-- ==== Sys2Proof/Laws/State.lean ====
section
/-! SUPPORT. One lemma for each field of each update of the state, of a tile, of the links and of memory, and the laws of tables. -/

namespace Sys2Proof.Machine

/-! ### Tables -/

theorem tget_cons {α : Type} (k n : Nat) (v : α) (t : Tab α) : tget ((k, v) :: t) n = if k = n then some v else tget t n := by
  rfl

@[simp] theorem tget_tput_self {α : Type} (t : Tab α) (n : Nat) (v : α) : tget (tput t n v) n = some v := by
  induction t with
  | nil => simp [tput, tget]
  | cons e t ih => obtain ⟨k, w⟩ := e; simp only [tput]; split <;> (try split) <;> simp_all [tget]

@[simp] theorem tget_tput_ne {α : Type} (t : Tab α) (n m : Nat) (v : α) (h : m ≠ n) : tget (tput t n v) m = tget t m := by
  induction t with
  | nil => simp [tput, tget, Ne.symm h]
  | cons e t ih =>
    obtain ⟨k, w⟩ := e
    simp only [tput]
    split
    · simp [tget, Ne.symm h]
    · split
      · simp_all [tget, Ne.symm h]
      · simp [tget, ih]

theorem tget_tput {α : Type} (t : Tab α) (n m : Nat) (v : α) : tget (tput t n v) m = if m = n then some v else tget t m := by
  split
  · subst_vars; simp
  · simp_all

theorem tgetD_tput {α : Type} (t : Tab α) (n m : Nat) (v d : α) : tgetD (tput t n v) m d = if m = n then v else tgetD t m d := by
  simp only [tgetD, tget_tput]; split <;> simp

theorem tget_filter {α : Type} (p : Nat → Bool) (t : Tab α) (n : Nat) : tget (t.filter fun e => p e.1) n = if p n then tget t n else none := by
  induction t with
  | nil => simp [tget]
  | cons e t ih =>
    obtain ⟨k, w⟩ := e
    by_cases hk : p k <;> by_cases hn : k = n <;> simp_all [tget]

@[simp] theorem tget_tdel_self {α : Type} (t : Tab α) (n : Nat) : tget (tdel t n) n = none := by
  simpa [tdel] using tget_filter (fun k => decide (k ≠ n)) t n

@[simp] theorem tget_tdel_ne {α : Type} (t : Tab α) (n m : Nat) (h : m ≠ n) : tget (tdel t n) m = tget t m := by
  simpa [tdel, h] using tget_filter (fun k => decide (k ≠ n)) t m

theorem tget_map {α β : Type} (f : Nat → α → β) (t : Tab α) (n : Nat) : tget (t.map fun e => (e.1, f e.1 e.2)) n = (tget t n).map (f n) := by
  induction t with
  | nil => simp [tget]
  | cons e t ih => obtain ⟨k, w⟩ := e; by_cases h : k = n <;> simp_all [tget]

/-! ### Lists -/

@[simp] theorem length_lput {α : Type} (l : List α) (n : Nat) (v : α) : (lput l n v).length = l.length := by
  induction l generalizing n with
  | nil => cases n <;> simp [lput]
  | cons a l ih => cases n <;> simp [lput, ih]

theorem getElem?_lput {α : Type} (l : List α) (n k : Nat) (v : α) : (lput l n v)[k]? = if k = n then (l[k]?).map (fun _ => v) else l[k]? := by
  induction l generalizing n k with
  | nil => cases n <;> simp [lput]
  | cons a l ih => cases n <;> cases k <;> simp [lput, ih]

theorem mem_ninsert (l : List Nat) (n k : Nat) : k ∈ ninsert l n ↔ k = n ∨ k ∈ l := by
  induction l with
  | nil => simp [ninsert]
  | cons a l ih => simp only [ninsert]; split <;> (try split) <;> (simp_all; try tauto)

/-! ### The state -/

@[simp] theorem State.putRegion_now (s : State) (k : Nat) (r : Region) : (s.putRegion k r).now = s.now := rfl
@[simp] theorem State.putRegion_draws (s : State) (k : Nat) (r : Region) : (s.putRegion k r).draws = s.draws := rfl
@[simp] theorem State.putRegion_agenda (s : State) (k : Nat) (r : Region) : (s.putRegion k r).agenda = s.agenda := rfl
@[simp] theorem State.putRegion_actor (s : State) (k : Nat) (r : Region) : (s.putRegion k r).actor = s.actor := rfl
@[simp] theorem State.putRegion_dev (s : State) (k : Nat) (r : Region) : (s.putRegion k r).dev = s.dev := rfl
@[simp] theorem State.putRegion_link (s : State) (k : Nat) (r : Region) : (s.putRegion k r).link = s.link := rfl
@[simp] theorem State.putRegion_mem (s : State) (k : Nat) (r : Region) : (s.putRegion k r).mem = s.mem := rfl
@[simp] theorem State.putRegion_cairn (s : State) (k : Nat) (r : Region) : (s.putRegion k r).cairn = s.cairn := rfl
@[simp] theorem State.putRegion_host (s : State) (k : Nat) (r : Region) : (s.putRegion k r).host = s.host := rfl
@[simp] theorem State.putRegion_regions (s : State) (k : Nat) (r : Region) : (s.putRegion k r).regions = tput s.regions k r := rfl
@[simp] theorem State.putRegion_parked (s : State) (k : Nat) (r : Region) : (s.putRegion k r).parked = s.parked := rfl
@[simp] theorem State.putRegion_tiles (s : State) (k : Nat) (r : Region) : (s.putRegion k r).tiles = s.tiles := rfl
@[simp] theorem State.putRegion_heap (s : State) (k : Nat) (r : Region) : (s.putRegion k r).heap = s.heap := rfl
@[simp] theorem State.putRegion_caches (s : State) (k : Nat) (r : Region) : (s.putRegion k r).caches = s.caches := rfl

@[simp] theorem State.putTile_now (s : State) (k : Nat) (t : Tile) : (s.putTile k t).now = s.now := rfl
@[simp] theorem State.putTile_draws (s : State) (k : Nat) (t : Tile) : (s.putTile k t).draws = s.draws := rfl
@[simp] theorem State.putTile_agenda (s : State) (k : Nat) (t : Tile) : (s.putTile k t).agenda = s.agenda := rfl
@[simp] theorem State.putTile_actor (s : State) (k : Nat) (t : Tile) : (s.putTile k t).actor = s.actor := rfl
@[simp] theorem State.putTile_dev (s : State) (k : Nat) (t : Tile) : (s.putTile k t).dev = s.dev := rfl
@[simp] theorem State.putTile_link (s : State) (k : Nat) (t : Tile) : (s.putTile k t).link = s.link := rfl
@[simp] theorem State.putTile_mem (s : State) (k : Nat) (t : Tile) : (s.putTile k t).mem = s.mem := rfl
@[simp] theorem State.putTile_cairn (s : State) (k : Nat) (t : Tile) : (s.putTile k t).cairn = s.cairn := rfl
@[simp] theorem State.putTile_host (s : State) (k : Nat) (t : Tile) : (s.putTile k t).host = s.host := rfl
@[simp] theorem State.putTile_regions (s : State) (k : Nat) (t : Tile) : (s.putTile k t).regions = s.regions := rfl
@[simp] theorem State.putTile_parked (s : State) (k : Nat) (t : Tile) : (s.putTile k t).parked = s.parked := rfl
@[simp] theorem State.putTile_tiles (s : State) (k : Nat) (t : Tile) : (s.putTile k t).tiles = tput s.tiles k t := rfl
@[simp] theorem State.putTile_heap (s : State) (k : Nat) (t : Tile) : (s.putTile k t).heap = s.heap := rfl
@[simp] theorem State.putTile_caches (s : State) (k : Nat) (t : Tile) : (s.putTile k t).caches = s.caches := rfl
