-- ==== Sys2Proof/Laws/PerInstr.lean ====
section
/-! SUPPORT. For each instruction: the operation number of its encoding names it, and no other (Tables 13.10 and 13.11). -/

/-- The rule of a record gives an operation number in range, which names the record again (with its M field, where several records share one
number); no record is both a node's and a control record. -/
def Sys2Proof.Laws.RecordEncoding.Statement (i : Sys2Proof.Instr) : Prop :=
  (∀ c n, Sys2Proof.Rules.nodeRule i = some (c, n) → Sys2Proof.Rules.ctlRule i = none ∧ Sys2Proof.Rules.mkNode c.op n = some i ∧ c.op < 1024) ∧
  (∀ c r, Sys2Proof.Rules.ctlRule i = some (c, r) → c.mOk = true → Sys2Proof.Rules.nodeRule i = none ∧ Sys2Proof.Rules.mkCtl c.op r = some i ∧ c.op < 256)

namespace Sys2Proof.Laws

open Sys2Proof

theorem op_regOrImm (op : Nat) (kind : Rules.CtlKind) (d : Rules.RegUse) (cc : Bool) (mMax : Nat) (r : CtlRec) :
    (Rules.regOrImm op kind d cc mMax r).op = op := by
  unfold Rules.regOrImm; split <;> rfl
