-- ==== Sys2Proof/Tests/Slice0.lean ====
section
/-! SUPPORT. Tests: decodings written out from the tables, ill-formed terms that the checks refuse, worked examples of the spec, and a witness for each
statement that has hypotheses. -/

open Sys2Proof Sys2Proof.Machine Host

namespace Sys2Proof.Tests

-- One theorem is checked at a time.
set_option Elab.async false

/-! ### States the tests run in -/

/-- A record on control core 0, or node 0 of its first tile, about to be run. -/
def ready (i : Instr) : State :=
  match Decode.encode i with
  | some x => { State.reset.withRecord x with actor := if x.getLsbD 94 then .core 0 else .fire 0 0 }
  | none => State.reset

/-- The same with a change to its region. -/
def readyIn (i : Instr) (f : Region → Region) : State := { ready i with regions := (ready i).regions.map fun e => (e.1, f e.2) }

/-- The same with the working copy of its block changed. -/
def atWork (i : Instr) (f : Work → Work) : State := readyIn i fun r => { r with work := r.work.map f }

/-- Scalar registers given values. -/
def setRegs (rs : List (Nat × Word)) (w : Work) : Work := { w with s := rs.foldl (fun s p => s.set p.1 p.2) w.s }

/-- A record whose block has passed its checks, with scalar registers given values. -/
def effect (i : Instr) (rs : List (Nat × Word)) : State := atWork i fun w => { setRegs rs w with checked := true }

/-- Whether a control record's site holds. -/
def onSite (s : State) (f : CSite → Bool) : Bool :=
  match s.csite with
  | some c => f c
  | none => false

/-- Whether an effect record's site, its checks passed, holds. -/
def onEffect (s : State) (f : CSite → Bool) : Bool := onSite s fun c => c.w.checked && f c

theorem onSite_spec {s : State} {f : CSite → Bool} (h : onSite s f = true) : ∃ c, s.csite = some c ∧ f c = true := by
  unfold onSite at h
  cases e : s.csite with
  | none => simp [e] at h
  | some c => exact ⟨c, rfl, by simpa [e] using h⟩

theorem onEffect_spec {s : State} {f : CSite → Bool} (h : onEffect s f = true) : ∃ c, s.EffectSite s c ∧ f c = true := by
  obtain ⟨c, hc, hf⟩ := onSite_spec h
  rw [Bool.and_eq_true] at hf
  exact ⟨c, .inl ⟨hc, hf.1, rfl⟩, hf.2⟩

/-- Whether a firing's site holds. -/
def onFire (s : State) (f : Site → Bool) : Bool :=
  match s.site with
  | some x => f x
  | none => false

theorem onFire_spec {s : State} {f : Site → Bool} (h : onFire s f = true) : ∃ x, s.site = some x ∧ f x = true := by
  unfold onFire at h
  cases e : s.site with
  | none => simp [e] at h
  | some x => exact ⟨x, rfl, by simpa [e] using h⟩

/-- A node record's firing with operands given. -/
def fire (i : Instr) (l r : List Lane) : State :=
  let s := ready i
  let t := s.tile 0
  let tok := fun (ls : List Lane) (po : Port) => some { zeroTok po with lanes := ls }
  s.putTile 0 { t with ready := t.ready.map fun f => { f with l := tok l .left, r := tok r .right } }

/-- Sixteen lanes of one value, sixteen lanes from a list. -/
def all16 (v : Elem) : List Lane := List.replicate 16 (Lane.on v)
def lanes (vs : List Elem) : List Lane := (vs ++ List.replicate (16 - vs.length) 0).map Lane.on

/-- Lanes of the token that a firing sends first, and the flags it raises. -/
def sent (i : Instr) (l r : List Lane) : Option (List Lane × BitVec 10) :=
  match exec i (fire i l r) with
  | .next t => ((t.tile 0).chans.head?).map fun c => (c.tok.lanes, ((t.tile 0).pe 0).sticky)
  | _ => none

/-- Its first element and the flags. -/
def first (i : Instr) (l r : Elem) : Option (Elem × BitVec 10) := (sent i (all16 l) (all16 r)).bind fun p => p.1.head?.map fun e => (e.val, p.2)

/-- A control record's destination register after it has run. -/
def reg (i : Instr) (rs : List (Nat × Word)) (n : Nat) : Option Word :=
  match exec i (atWork i (setRegs rs)) with
  | .next t => ((tget t.regions 0).bind fun r => r.work).map fun w => w.s.getD n 0
  | _ => none

/-- Groups 0 and 1 (Tables 13.2 and 13.3, opcodes of Table 13.10). -/
theorem test_decode_integer : ∀ p ∈ ([
    (0x0005011480050000FFFF0001, .addNode ⟨.n16, 1, .token, .literal, .ifTrue, .node .left 5, .unwired, 0xffff0001⟩),
    (0x00100028A014C01500000000, .subNode ⟨.i8, 0, .token, .held, .ifFalse, .node .right 20, .node .pred 21, 0x0⟩),
    (0x0024000C8020E02100000000, .mulNode ⟨.n8, 0, .token, .token, .steer, .node .left 32, .node .ctl 33, 0x0⟩),
    (0x003700308005000000000000, .mulhNode ⟨.n64, 0, .token, .zero, .always, .node .left 5, .unwired, 0x0⟩),
    (0x004100208005000080000005, .mad ⟨.i16, 0, .token, .held, .always, .node .left 5, .unwired, 0x80000005⟩),
    (0x005200408005000000000007, .minNode ⟨.i32, 0, .literal, .token, .always, .node .left 5, .unwired, 0x7⟩),
    (0x006200908005000000000009, .maxNode ⟨.i32, 0, .held, .literal, .always, .node .left 5, .unwired, 0x9⟩),
    (0x007301308005000000000000, .abs ⟨.i64, 1, .token, .zero, .always, .node .left 5, .unwired, 0x0⟩),
    (0x008401B08005000000000000, .neg ⟨.n8, 1, .held, .zero, .always, .node .left 5, .unwired, 0x0⟩),
    (0x009300108005000000000040, .adda ⟨.i64, 0, .token, .literal, .always, .node .left 5, .unwired, 0x40⟩),
    (0x00A707308005000000000003, .idx ⟨.n64, 7, .token, .zero, .always, .node .left 5, .unwired, 0x3⟩),
    (0x00B20FF08005000000000002, .iota ⟨.i32, 15, .zero, .zero, .always, .node .left 5, .unwired, 0x2⟩),
    (0x00C500008005000000000000, .sad ⟨.n16, 0, .token, .token, .always, .node .left 5, .unwired, 0x0⟩),
    (0x040E00008005000000000000, .andNode ⟨.a4, 0, .token, .token, .always, .node .left 5, .unwired, 0x0⟩),
    (0x041B00008005000000000000, .orNode ⟨.e4m3, 0, .token, .token, .always, .node .left 5, .unwired, 0x0⟩),
    (0x042A00208005000000000000, .xorNode ⟨.bf16, 0, .token, .held, .always, .node .left 5, .unwired, 0x0⟩),
    (0x043800108005000000000001, .andnNode ⟨.f32, 0, .token, .literal, .always, .node .left 5, .unwired, 0x1⟩),
    (0x044C00308005000000000000, .notNode ⟨.e5m2, 0, .token, .zero, .always, .node .left 5, .unwired, 0x0⟩),
    (0x04560010800500000000001F, .shlNode ⟨.n32, 0, .token, .literal, .always, .node .left 5, .unwired, 0x1f⟩),
    (0x046500008005000000000000, .shrNode ⟨.n16, 0, .token, .token, .always, .node .left 5, .unwired, 0x0⟩),
    (0x047300008005000000000000, .sarNode ⟨.i64, 0, .token, .token, .always, .node .left 5, .unwired, 0x0⟩),
    (0x048400108005000000000003, .rot ⟨.n8, 0, .token, .literal, .always, .node .left 5, .unwired, 0x3⟩),
    (0x049100308005000000000000, .clzNode ⟨.i16, 0, .token, .zero, .always, .node .left 5, .unwired, 0x0⟩),
    (0x04A700308005000000000000, .popcNode ⟨.n64, 0, .token, .zero, .always, .node .left 5, .unwired, 0x0⟩),
    (0x04B600308005000000000F08, .bfx ⟨.n32, 0, .token, .zero, .always, .node .left 5, .unwired, 0xf08⟩),
    (0x04C700008005000000001F20, .bfi ⟨.n64, 0, .token, .token, .always, .node .left 5, .unwired, 0x1f20⟩),
    (0x04DF01008005000000000000, .cmp ⟨.ref, 1, .token, .token, .always, .node .left 5, .unwired, 0x0⟩),
    (0x04E800148005000000000004, .selNode ⟨.f32, 0, .token, .literal, .ifTrue, .node .left 5, .unwired, 0x4⟩)] : List (Rec96 × Instr)), Decode.record p.1 = .ok p.2 ∧ Decode.encode p.2 = some p.1 := by decide +kernel

/-- Group 2 (Tables 13.2 and 13.3, opcodes of Table 13.10). -/
theorem test_decode_lane : ∀ p ∈ ([
    (0x080F00008005000000000000, .perm ⟨.ref, 0, .token, .token, .always, .node .left 5, .unwired, 0x0⟩),
    (0x08100130800500000000003F, .bcast ⟨.i8, 1, .token, .zero, .always, .node .left 5, .unwired, 0x3f⟩),
    (0x08290330800500000000000F, .shfl ⟨.f16, 3, .token, .zero, .always, .node .left 5, .unwired, 0xf⟩),
    (0x083A02308005000000000000, .red ⟨.bf16, 2, .token, .zero, .always, .node .left 5, .unwired, 0x0⟩),
    (0x08420D008005000000000000, .scan ⟨.i32, 13, .token, .token, .always, .node .left 5, .unwired, 0x0⟩),
    (0x085800308005000000000000, .compact ⟨.f32, 0, .token, .zero, .always, .node .left 5, .unwired, 0x0⟩),
    (0x086F00308005000000000000, .expand ⟨.ref, 0, .token, .zero, .always, .node .left 5, .unwired, 0x0⟩),
    (0x087401008005000000000000, .pack ⟨.n8, 1, .token, .token, .always, .node .left 5, .unwired, 0x0⟩),
    (0x088101308005000000000000, .unpack ⟨.i16, 1, .token, .zero, .always, .node .left 5, .unwired, 0x0⟩),
    (0x089202308005000000008001, .vmask ⟨.i32, 2, .token, .zero, .always, .node .left 5, .unwired, 0x8001⟩),
    (0x08A80130A014C01500000000, .fan ⟨.f32, 1, .token, .zero, .always, .node .right 20, .node .pred 21, 0x0⟩),
    (0x08B801008005000000000000, .merge ⟨.f32, 1, .token, .token, .always, .node .left 5, .unwired, 0x0⟩),
    (0x08C801308005000000000100, .delay ⟨.f32, 1, .token, .zero, .always, .node .left 5, .unwired, 0x100⟩),
    (0x08D20D3080050000FFFFFFFF, .tag ⟨.i32, 13, .token, .zero, .always, .node .left 5, .unwired, 0xffffffff⟩),
    (0x08E200308005000000000008, .lastNode ⟨.i32, 0, .token, .zero, .always, .node .left 5, .unwired, 0x8⟩),
    (0x08F200300000000000000000, .sink ⟨.i32, 0, .token, .zero, .always, .unwired, .unwired, 0x0⟩)] : List (Rec96 × Instr)), Decode.record p.1 = .ok p.2 ∧ Decode.encode p.2 = some p.1 := by decide +kernel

* [What is expected]:
Your answer should be only the number of lines, in the entries above, that include "sent".

* [Solution for this exercise]:
2